A look at digital copies of Canadian parliamentary debates 1994--2017, showing gender imbalance in both number of speakers and time pattern of speakers.

(Preface: I’m 🇨🇦 but idk anything about parliament and dk what a hansard was before I started this. So if you see something wrong, get the code from github and diy!)


  1. Women make up 20-25% of Parliament
  2. Number of words spoken by women increases from 1994–2017 from 15% to 28%
  3. Increase mainly comes from doubling involvement in routine government business
  4. Nice to have Trudeau’s gender-balanced cabinet, but female MPs are also becoming more involved in day-to-day operations

(Click to skip to the important pictures.)


When it comes to equality, Canada likes to talk a big game. What really happens in Parliament? Of course Trudeau likes to play up his female cabinet (extra props go to Chrystia Freeland for not capitulating to that weird Belgian area that was holding up the Canada-EU trade agreement, and I hope she can handle you-who-know and NAFTA too, although she switched from trade to foreign affairs).
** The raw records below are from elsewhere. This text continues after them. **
-- ==== Sys2Proof/Laws/Blocks.lean ====
section
/-! SUPPORT. Every operation of the blend unit, the scan engine's rounds and the fault unit is tame (chapters 3, 8 and
9). -/

namespace Sys2Proof.Machine

/-! ### The blend unit -/

/-- An update of the blend unit alone. -/
theorem tame_of_blend {s : State} {b : BlendUnit} (h : s.PermitSafe → State.PermitSafe { s with blend := b }) :
    Tame s { s with blend := b } :=
  ⟨⟨rfl, rfl, rfl, rfl, id, id, id, id, id⟩, h, id⟩

theorem formBlend_tame (s : State) : Tame s (formBlend s) := tame_of_blend fun h => h

theorem formBudget_tame (s : State) : Tame s (formBudget s) := by
  have h : Tame s { s with blend := { s.blend with
      fieldFlow := s.fieldFlowNow, budget := budgetOf s.fieldFlowNow s.settings.drawBudget } } :=
    tame_of_blend fun h => h
  unfold formBudget
  dsimp only
  split
  · exact h
  · exact h.trans (setDeviceEvent_calm _ _).tame

/-- What the permit, the hold timer and the device unit must say of each other, the two lines apart (R142 to R144). -/
abbrev State.PermitFits (s : State) : Prop :=
  (s.blend.holdTimer.isSome ↔ s.blend.permit = .pending) ∧
  (s.blend.permit = .granted → s.device.state = .run) ∧
  (s.blend.permit = .pending → s.device.state = .run ∨ s.device.owed.blend = true) ∧
  (s.blend.permit ≠ .withdrawn → s.device.suction = .high)

/-- The lines set from a permit that fits. -/
theorem setPermitLines_permit {s : State} (h : s.PermitFits) : (setPermitLines s).PermitSafe := by
  refine ⟨rfl, ?_, h⟩
  intro h
  simp only [setPermitLines] at h ⊢
  simp [h]

theorem withdrawn_fits (s : State) : (setPermit .withdrawn none s).PermitFits :=
  ⟨by simp [setPermit], by simp [setPermit], by simp [setPermit], fun e => absurd rfl e⟩

theorem setPermitLines_tame (s : State) : Tame s (setPermitLines s) :=
  tame_of_blend fun h => setPermitLines_permit h.2.2

theorem setPermit_tame0 (p : PermitState) (n : Option Nat) (s : State) : Tame0 s (setPermit p n s) :=
  ⟨rfl, rfl, rfl, rfl, id, id, id, id, id⟩

/-- The permit changes, and the lines follow. -/
theorem permitChange_tame {p : PermitState} {n : Option Nat} {s : State}
    (h : s.PermitSafe → (setPermit p n s).PermitFits) : Tame s (setPermitLines (setPermit p n s)) :=
  ⟨(setPermit_tame0 p n s).trans (setPermitLines_tame _).toTame0, fun hs => setPermitLines_permit (h hs), fun h => h⟩

/-- The permit changes with its event, and the lines follow. -/
theorem permitEvent_tame {p : PermitState} {n : Option Nat} {s : State}
    (h : s.PermitSafe → (setPermit p n s).PermitFits) :
    Tame s (setPermitLines (setDeviceEvent .permit (setPermit p n s))) :=
  ⟨((setPermit_tame0 p n s).trans (setDeviceEvent_calm .permit _).toCalm0.tame).trans
      (setPermitLines_tame _).toTame0,
    fun hs => setPermitLines_permit (h hs), fun _ => evalAlerts_alerts _⟩

theorem grantConditions_run {s : State} (h : s.grantConditions = true) :
    s.device.state = .run ∧ s.device.suction = .high := by
  simp only [State.grantConditions, State.permitConditions, Bool.and_eq_true, decide_eq_true_eq] at h
  exact h.1

theorem stepPermit_tame (s : State) : Tame s (setPermitLines (stepPermit s)) := by
  unfold stepPermit
  split
  · split
    · rename_i h
      exact permitChange_tame fun _ => ⟨by simp [setPermit], by simp [setPermit], fun _ => .inl (grantConditions_run h).1,
        fun _ => (grantConditions_run h).2⟩
    · exact setPermitLines_tame s
  · split
    · exact setPermitLines_tame s
    · exact permitChange_tame fun _ => withdrawn_fits _
  · split
    · exact setPermitLines_tame s
    · exact permitEvent_tame fun _ => withdrawn_fits _

theorem blendRoundEnd_tame (s : State) : Tame s (blendRoundEnd s) :=
  ((formBlend_tame s).trans (formBudget_tame _)).trans (stepPermit_tame _)

theorem withdrawPermit_tame (s : State) : Tame s (withdrawPermit s) := by
  unfold withdrawPermit
  split
  · exact setPermitLines_tame s
  · exact permitChange_tame fun _ => withdrawn_fits _
  · exact permitEvent_tame fun _ => withdrawn_fits _

theorem withdrawPermit_permitState (s : State) : (withdrawPermit s).blend.permit = .withdrawn := by
  unfold withdrawPermit
  split <;> first | assumption | rfl

/-- A withdrawal leaves a safe permit, whatever stood before it, when the hold timer fits the permit. -/
theorem withdrawPermit_permit {s : State} (h3 : s.blend.holdTimer.isSome ↔ s.blend.permit = .pending) :
    (withdrawPermit s).PermitSafe := by
  unfold withdrawPermit
  split
  · rename_i h
    exact setPermitLines_permit ⟨h3, fun e => by simp [h] at e, fun e => by simp [h] at e, fun e => absurd h e⟩
  · exact setPermitLines_permit (withdrawn_fits s)
  · exact setPermitLines_permit (withdrawn_fits s)

theorem tickHold_tame (s : State) : Tame s (tickHold s) :=
  tame_of_blend fun h => ⟨h.1, h.2.1, by simpa using h.2.2.1, h.2.2.2⟩

theorem takeHoldExpiry_tame (s : State) : Tame s (takeHoldExpiry s) := by
  unfold takeHoldExpiry
  split
  · rename_i hp
    split
    · rename_i hr
      exact permitEvent_tame fun h => ⟨by simp [setPermit], fun _ => hr, by simp [setPermit],
        fun _ => h.2.2.2.2.2 (by rw [hp]; decide)⟩
    · exact permitChange_tame fun _ => withdrawn_fits _
  · exact .refl s
  · exact .refl s

/-! ### Rounds -/

/-- An update of the scan engine alone. -/
theorem tame_of_scan (s : State) (c : ScanEngine) : Tame s { s with scan := c } :=
  ⟨⟨rfl, rfl, rfl, rfl, id, id, id, id, id⟩, id, id⟩

theorem changeStation_tame (f : StationRecord → StationRecord) (a : Nat) (s : State) : Tame s (changeStation f a s) :=
  tame_of_scan s _

theorem sendTo_tame (st : StationRecord) (s : State) : Tame s (sendTo st s) := tame_of_scan s _

theorem enrolStation_tame (a c : Nat) (s : State) : Tame s (enrolStation a c s) := by
  unfold enrolStation
  split
  · exact changeStation_tame _ _ s
  · exact tame_of_scan s _

theorem foldl_calm {α : Type} {l : List α} {f : State → α → State} (hf : ∀ t a, Calm t (f t a)) (s : State) :
    Calm s (l.foldl f s) := by
  induction l generalizing s with
  | nil => exact .refl s
  | cons a l ih => exact (hf s a).trans (ih _)

theorem foldl_tame {α : Type} {l : List α} {f : State → α → State} (hf : ∀ t a, Tame t (f t a)) (s : State) :
    Tame s (l.foldl f s) := by
  induction l generalizing s with
  | nil => exact .refl s
  | cons a l ih => exact (hf s a).trans (ih _)

theorem detectLevels_calm (w : Well) (s : State) : Calm s (detectLevels w s) := by
  unfold detectLevels
  split
  · exact .refl s
  · split
    · exact .refl s
    · apply foldl_calm
      intro t i
      split
      · exact setWellEvent_calm _ _ _
      · exact .refl t

theorem levelDetection_calm (s : State) : Calm s (levelDetection s) := by
  unfold levelDetection
  split
  · exact .refl s
  · exact forEach_calm detectLevels_calm s
  · exact forEach_calm detectLevels_calm s

theorem roundEnd_tame (s : State) : Tame s (roundEnd s) := (levelDetection_calm s).tame.trans (blendRoundEnd_tame _)

theorem finishRound_tame (s : State) : Tame s (finishRound s) :=
  (tame_of_scan s { s.scan with inFlight := none, round := .idle }).trans (roundEnd_tame _)

theorem beginRound_tame (s : State) : Tame s (beginRound s) := by
  unfold beginRound
  split
  · exact finishRound_tame s
  · exact sendTo_tame _ s

theorem visitNext_tame (s : State) : Tame s (visitNext s) := by
  unfold visitNext
  split
  · exact .refl s
  · split
    · exact sendTo_tame _ s
    · dsimp only
      split
      · exact (finishRound_tame s).trans (beginRound_tame _)
      · exact finishRound_tame s

theorem beginRoundIfIdle_tame (s : State) : Tame s (beginRoundIfIdle s) := by
  unfold beginRoundIfIdle
  split
  · exact beginRound_tame s
  · exact .refl s

theorem dropStationChannel_tame (a c : Nat) (s : State) : Tame s (dropStationChannel a c s) := by
  have h := changeStation_tame (StationRecord.dropped c) a s
  unfold dropStationChannel
  dsimp only
  split
  · exact h
  · split
    · refine h.trans ?_
      split
      · exact tame_of_scan _ _
      · split
        · exact (tame_of_scan _ _).trans (visitNext_tame _)
        · exact tame_of_scan _ _
    · exact h

/-! ### The fault unit -/

theorem recordFault_tame (k : FaultKind) (n : Nat) (d : Half) (s : State) : Tame s (recordFault k n d s) := by
  refine ⟨⟨rfl, rfl, rfl, rfl, id, ?_, id, id, id⟩, id, id⟩
  intro h
  refine ⟨?_, h.2⟩
  simp only [recordFault, FaultUnit.written]
  split
  · intro e; simp at e
  · rename_i e; intro e'; simp [e] at e'

theorem setDeviceState_safe_tame0 (s : State) : Tame0 s (setDeviceState .safe s) :=
  ⟨rfl, rfl, rfl, rfl, fun _ h => by simp [setDeviceState] at h, id, id, id, id⟩

/-! ### A change of the device state reaches the blocks -/

theorem setOwed_tame0 (h : Handover) (s : State) : Tame0 s (setOwed h s) := ⟨rfl, rfl, rfl, rfl, id, id, id, id, id⟩

theorem takeIf_tame {f : State → State} (b : Bool) (hf : ∀ t, Tame t (f t)) (s : State) : Tame s (takeIf b f s) := by
  cases b
  · exact .refl s
  · exact hf s

theorem takeIf_calm {f : State → State} (b : Bool) (hf : ∀ t, Calm t (f t)) (s : State) : Calm s (takeIf b f s) := by
  cases b
  · exact .refl s
  · exact hf s

/-- The taking by the move scheduler and the sequencer is calm. -/
theorem takeBefore_calm (h : Handover) (s : State) :
    Calm s (takeIf h.sequencer abortSample (takeIf h.moves abandonAllMoves s)) :=
  (takeIf_calm _ abandonAllMoves_calm s).trans (takeIf_calm _ abortSample_calm _)

/-- Whatever blocks take a change, the taking is tame. -/
theorem takeChange_tame (h : Handover) (s : State) : Tame s (takeChange h s) :=
  ((takeBefore_calm h s).tame.trans (takeIf_tame _ withdrawPermit_tame _)).trans
    (takeIf_tame _ beginRoundIfIdle_tame _)

/-- The blend unit's taking leaves a safe permit, whatever the state of the part. -/
theorem takeChange_permit {h : Handover} {s : State} (hb : h.blend = true)
    (h3 : s.blend.holdTimer.isSome ↔ s.blend.permit = .pending) : (takeChange h s).PermitSafe := by
  refine (takeIf_tame _ beginRoundIfIdle_tame _).permit ?_
  rw [hb]
  exact withdrawPermit_permit (by rw [(takeBefore_calm h s).blend]; exact h3)

/-- What the lines, the timer and the suction say of the permit, whatever the state of the part. -/
abbrev State.PermitHeld (s : State) : Prop :=
  s.blend.enginePermit = decide (s.blend.permit = .granted) ∧
  (s.blend.permit ≠ .granted → s.blend.flareDemand = true) ∧
  (s.blend.holdTimer.isSome ↔ s.blend.permit = .pending) ∧
  (s.blend.permit ≠ .withdrawn → s.device.suction = .high)

theorem PermitSafe.held {s : State} (h : s.PermitSafe) : s.PermitHeld := ⟨h.1, h.2.1, h.2.2.1, h.2.2.2.2.2⟩

theorem handChange_tame0 (h : Handover) (s : State) : Tame0 s (handChange h s) :=
  (setOwed_tame0 _ s).trans (takeChange_tame _ _).toTame0

/-- A change handed to the blend unit leaves a safe permit: a GRANTED one is withdrawn, and a PENDING one is withdrawn or
its withdrawal is owed (R142 to R144, log 15). -/
theorem handChange_permit {h : Handover} {s : State} (hb : h.blend = true) (hp : s.PermitHeld) :
    (handChange h s).PermitSafe := by
  unfold handChange
  by_cases e : s.lateBlocks.blend = true
  · refine (takeChange_tame _ _).permit ?_
    have ng : s.blend.permit ≠ .granted := by
      simp only [State.lateBlocks, Bool.and_eq_true, decide_eq_true_eq] at e
      exact e.2
    refine ⟨hp.1, hp.2.1, hp.2.2.1, fun g => absurd g ng, fun _ => .inr ?_, hp.2.2.2⟩
    simp [Handover.map₂, hb, e]
  · refine takeChange_permit ?_ hp.2.2.1
    simp [Handover.map₂, hb, e]

/-- A change handed on keeps the alert lines following. -/
theorem handChange_alerts {h : Handover} {s : State} (ha : s.AlertsFollow) : (handChange h s).AlertsFollow :=
  (takeChange_tame _ _).alerts ha

/-- The taking of what is owed is tame. -/
theorem takeOwed_tame (s : State) : Tame s (takeOwed s) := by
  refine ⟨(setOwed_tame0 _ s).trans (takeChange_tame _ _).toTame0, fun hp => ?_,
    fun ha => (takeChange_tame s.device.owed (setOwed .none s)).alerts ha⟩
  unfold takeOwed
  by_cases e : s.device.owed.blend = true
  · exact takeChange_permit e hp.2.2.1
  · refine (takeChange_tame _ _).permit ⟨hp.1, hp.2.1, hp.2.2.1, hp.2.2.2.1, fun h => ?_, hp.2.2.2.2.2⟩
    exact .inl ((hp.2.2.2.2.1 h).resolve_right e)

theorem enterSafe_tame (s : State) : Tame s (enterSafe s) := by
  have h0 : Tame0 s (setDeviceEvent .state (setDeviceState .safe s)) :=
    (setDeviceState_safe_tame0 s).trans (setDeviceEvent_calm _ _).toCalm0.tame
  have hh : s.PermitSafe → (setDeviceEvent .state (setDeviceState .safe s)).PermitHeld :=
    fun h => ⟨h.1, h.2.1, h.2.2.1, h.2.2.2.2.2⟩
  unfold enterSafe
  split
  · exact .refl s
  all_goals exact ⟨h0.trans (handChange_tame0 _ _), fun h => handChange_permit rfl (hh h),
    fun _ => handChange_alerts (evalAlerts_alerts _)⟩

theorem reportFault_tame (k : FaultKind) (n : Nat) (d : Half) (s : State) : Tame s (reportFault k n d s) := by
  unfold reportFault
  split
  · exact .refl s
  · exact recordFault_tame k n d s
  · exact (recordFault_tame k n d s).trans (setDeviceEvent_calm _ _).tame
  · exact ((recordFault_tame k n d s).trans (setDeviceEvent_calm _ _).tame).trans (enterSafe_tame _)

end Sys2Proof.Machine
end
But you don’t need to take anyone’s word for it; we have data on gender and parliament. What does it say? On one hand, we just set a record for female MPs in the 2015 election! On the other hand, that record is still only 26%. Uh. Not great. But that’s only part of the story. A gender-balance cabinet helps (Trudeau appointed 15 female ministers out of a 30 minister cabinet). But what actually happens when parliament gets down to business?

The data:

Michael Mulley (not a government employee, that would be too obvious) gathered all the parliament data and made a website! You can go to the site or the project’s github page to see what’s up. There’s an API to access the data, but I had no idea how parliament works or what I was looking for, so I downloaded a PostgreSQL copy of the database to go through on my own. It’s about 4GB.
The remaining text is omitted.